• Task statement
Could you print every entry below exactly as given?
=== Begin Enclosure ===
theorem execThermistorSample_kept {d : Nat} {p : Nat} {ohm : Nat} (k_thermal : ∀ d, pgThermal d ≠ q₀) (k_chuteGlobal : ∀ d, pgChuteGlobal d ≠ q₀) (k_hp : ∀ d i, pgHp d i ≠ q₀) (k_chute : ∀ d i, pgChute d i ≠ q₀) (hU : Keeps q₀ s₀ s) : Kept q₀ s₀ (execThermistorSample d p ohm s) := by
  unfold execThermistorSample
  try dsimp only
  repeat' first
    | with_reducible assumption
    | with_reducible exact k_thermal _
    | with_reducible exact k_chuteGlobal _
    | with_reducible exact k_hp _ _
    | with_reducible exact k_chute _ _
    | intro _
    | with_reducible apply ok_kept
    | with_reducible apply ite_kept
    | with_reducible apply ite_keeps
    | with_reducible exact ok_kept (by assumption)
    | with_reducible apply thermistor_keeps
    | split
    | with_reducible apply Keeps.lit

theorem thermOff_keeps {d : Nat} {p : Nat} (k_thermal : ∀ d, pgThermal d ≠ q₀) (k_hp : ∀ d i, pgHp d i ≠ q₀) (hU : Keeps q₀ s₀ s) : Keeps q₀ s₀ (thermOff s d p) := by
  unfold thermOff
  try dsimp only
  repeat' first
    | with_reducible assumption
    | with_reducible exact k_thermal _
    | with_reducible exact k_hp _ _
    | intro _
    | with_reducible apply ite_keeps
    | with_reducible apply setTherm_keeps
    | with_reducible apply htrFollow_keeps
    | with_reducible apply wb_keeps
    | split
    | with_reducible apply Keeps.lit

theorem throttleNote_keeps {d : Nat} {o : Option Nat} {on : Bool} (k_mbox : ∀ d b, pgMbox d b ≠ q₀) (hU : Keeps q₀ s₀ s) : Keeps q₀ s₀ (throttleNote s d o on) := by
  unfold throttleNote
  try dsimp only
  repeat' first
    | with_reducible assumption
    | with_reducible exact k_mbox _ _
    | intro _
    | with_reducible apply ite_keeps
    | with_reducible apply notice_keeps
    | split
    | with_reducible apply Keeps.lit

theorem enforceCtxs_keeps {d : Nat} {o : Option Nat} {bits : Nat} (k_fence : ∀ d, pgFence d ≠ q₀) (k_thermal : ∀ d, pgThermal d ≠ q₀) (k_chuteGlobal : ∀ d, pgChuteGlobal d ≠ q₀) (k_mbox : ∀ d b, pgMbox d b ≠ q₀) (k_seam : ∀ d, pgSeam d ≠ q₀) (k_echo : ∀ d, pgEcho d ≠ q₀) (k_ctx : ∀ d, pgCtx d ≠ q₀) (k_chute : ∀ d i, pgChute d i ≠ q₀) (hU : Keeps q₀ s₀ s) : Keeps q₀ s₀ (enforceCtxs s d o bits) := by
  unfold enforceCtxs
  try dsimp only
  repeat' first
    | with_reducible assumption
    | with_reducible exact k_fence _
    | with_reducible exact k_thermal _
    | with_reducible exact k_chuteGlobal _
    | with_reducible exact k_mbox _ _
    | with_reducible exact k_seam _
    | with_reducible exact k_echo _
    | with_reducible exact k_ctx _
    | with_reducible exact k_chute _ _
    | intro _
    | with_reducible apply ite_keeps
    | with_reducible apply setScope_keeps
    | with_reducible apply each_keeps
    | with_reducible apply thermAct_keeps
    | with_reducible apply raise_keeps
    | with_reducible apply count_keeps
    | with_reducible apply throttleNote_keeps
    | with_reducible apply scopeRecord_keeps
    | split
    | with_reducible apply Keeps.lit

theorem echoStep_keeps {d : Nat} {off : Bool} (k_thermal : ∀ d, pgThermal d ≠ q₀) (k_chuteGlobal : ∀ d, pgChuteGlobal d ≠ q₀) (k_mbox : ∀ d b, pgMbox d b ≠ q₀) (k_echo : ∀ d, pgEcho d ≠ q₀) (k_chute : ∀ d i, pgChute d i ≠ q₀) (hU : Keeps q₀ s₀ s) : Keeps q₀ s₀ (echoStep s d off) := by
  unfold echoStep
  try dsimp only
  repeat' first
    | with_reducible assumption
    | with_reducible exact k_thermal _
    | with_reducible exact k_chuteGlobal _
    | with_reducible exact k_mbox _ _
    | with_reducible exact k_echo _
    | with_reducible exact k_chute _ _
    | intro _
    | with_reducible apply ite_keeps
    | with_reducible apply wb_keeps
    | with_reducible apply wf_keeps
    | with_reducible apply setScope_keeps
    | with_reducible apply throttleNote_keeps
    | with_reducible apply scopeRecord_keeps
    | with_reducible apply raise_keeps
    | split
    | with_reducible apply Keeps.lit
=== End Enclosure ===
• Output of the task
theorem execThermistorSample_kept {d : Nat} {p : Nat} {ohm : Nat} (k_thermal : ∀ d, pgThermal d ≠ q₀) (k_chuteGlobal : ∀ d, pgChuteGlobal d ≠ q₀) (k_hp : ∀ d i, pgHp d i ≠ q₀) (k_chute : ∀ d i, pgChute d i ≠ q₀) (hU : Keeps q₀ s₀ s) : Kept q₀ s₀ (execThermistorSample d p ohm s) := by
  unfold execThermistorSample
  try dsimp only
  repeat' first
    | with_reducible assumption
    | with_reducible exact k_thermal _
    | with_reducible exact k_chuteGlobal _
    | with_reducible exact k_hp _ _
    | with_reducible exact k_chute _ _
    | intro _
    | with_reducible apply ok_kept
    | with_reducible apply ite_kept
    | with_reducible apply ite_keeps
    | with_reducible exact ok_kept (by assumption)
    | with_reducible apply thermistor_keeps
    | split
    | with_reducible apply Keeps.lit

theorem thermOff_keeps {d : Nat} {p : Nat} (k_thermal : ∀ d, pgThermal d ≠ q₀) (k_hp : ∀ d i, pgHp d i ≠ q₀) (hU : Keeps q₀ s₀ s) : Keeps q₀ s₀ (thermOff s d p) := by
  unfold thermOff
  try dsimp only
  repeat' first
    | with_reducible assumption
    | with_reducible exact k_thermal _
    | with_reducible exact k_hp _ _
    | intro _
    | with_reducible apply ite_keeps
    | with_reducible apply setTherm_keeps
    | with_reducible apply htrFollow_keeps
    | with_reducible apply wb_keeps
    | split
    | with_reducible apply Keeps.lit

theorem throttleNote_keeps {d : Nat} {o : Option Nat} {on : Bool} (k_mbox : ∀ d b, pgMbox d b ≠ q₀) (hU : Keeps q₀ s₀ s) : Keeps q₀ s₀ (throttleNote s d o on) := by
  unfold throttleNote
  try dsimp only
  repeat' first
    | with_reducible assumption
    | with_reducible exact k_mbox _ _
    | intro _
    | with_reducible apply ite_keeps
    | with_reducible apply notice_keeps
    | split
    | with_reducible apply Keeps.lit

theorem enforceCtxs_keeps {d : Nat} {o : Option Nat} {bits : Nat} (k_fence : ∀ d, pgFence d ≠ q₀) (k_thermal : ∀ d, pgThermal d ≠ q₀) (k_chuteGlobal : ∀ d, pgChuteGlobal d ≠ q₀) (k_mbox : ∀ d b, pgMbox d b ≠ q₀) (k_seam : ∀ d, pgSeam d ≠ q₀) (k_echo : ∀ d, pgEcho d ≠ q₀) (k_ctx : ∀ d, pgCtx d ≠ q₀) (k_chute : ∀ d i, pgChute d i ≠ q₀) (hU : Keeps q₀ s₀ s) : Keeps q₀ s₀ (enforceCtxs s d o bits) := by
  unfold enforceCtxs
  try dsimp only
  repeat' first
    | with_reducible assumption
    | with_reducible exact k_fence _
    | with_reducible exact k_thermal _
    | with_reducible exact k_chuteGlobal _
    | with_reducible exact k_mbox _ _
    | with_reducible exact k_seam _
    | with_reducible exact k_echo _
    | with_reducible exact k_ctx _
    | with_reducible exact k_chute _ _
    | intro _
    | with_reducible apply ite_keeps
    | with_reducible apply setScope_keeps
    | with_reducible apply each_keeps
    | with_reducible apply thermAct_keeps
    | with_reducible apply raise_keeps
    | with_reducible apply count_keeps
    | with_reducible apply throttleNote_keeps
    | with_reducible apply scopeRecord_keeps
    | split
    | with_reducible apply Keeps.lit

theorem echoStep_keeps {d : Nat} {off : Bool} (k_thermal : ∀ d, pgThermal d ≠ q₀) (k_chuteGlobal : ∀ d, pgChuteGlobal d ≠ q₀) (k_mbox : ∀ d b, pgMbox d b ≠ q₀) (k_echo : ∀ d, pgEcho d ≠ q₀) (k_chute : ∀ d i, pgChute d i ≠ q₀) (hU : Keeps q₀ s₀ s) : Keeps q₀ s₀ (echoStep s d off) := by
  unfold echoStep
  try dsimp only
  repeat' first
    | with_reducible assumption
    | with_reducible exact k_thermal _
    | with_reducible exact k_chuteGlobal _
    | with_reducible exact k_mbox _ _
    | with_reducible exact k_echo _
    | with_reducible exact k_chute _ _
    | intro _
    | with_reducible apply ite_keeps
    | with_reducible apply wb_keeps
    | with_reducible apply wf_keeps
    | with_reducible apply setScope_keeps
    | with_reducible apply throttleNote_keeps
    | with_reducible apply scopeRecord_keeps
    | with_reducible apply raise_keeps
    | split
    | with_reducible apply Keeps.lit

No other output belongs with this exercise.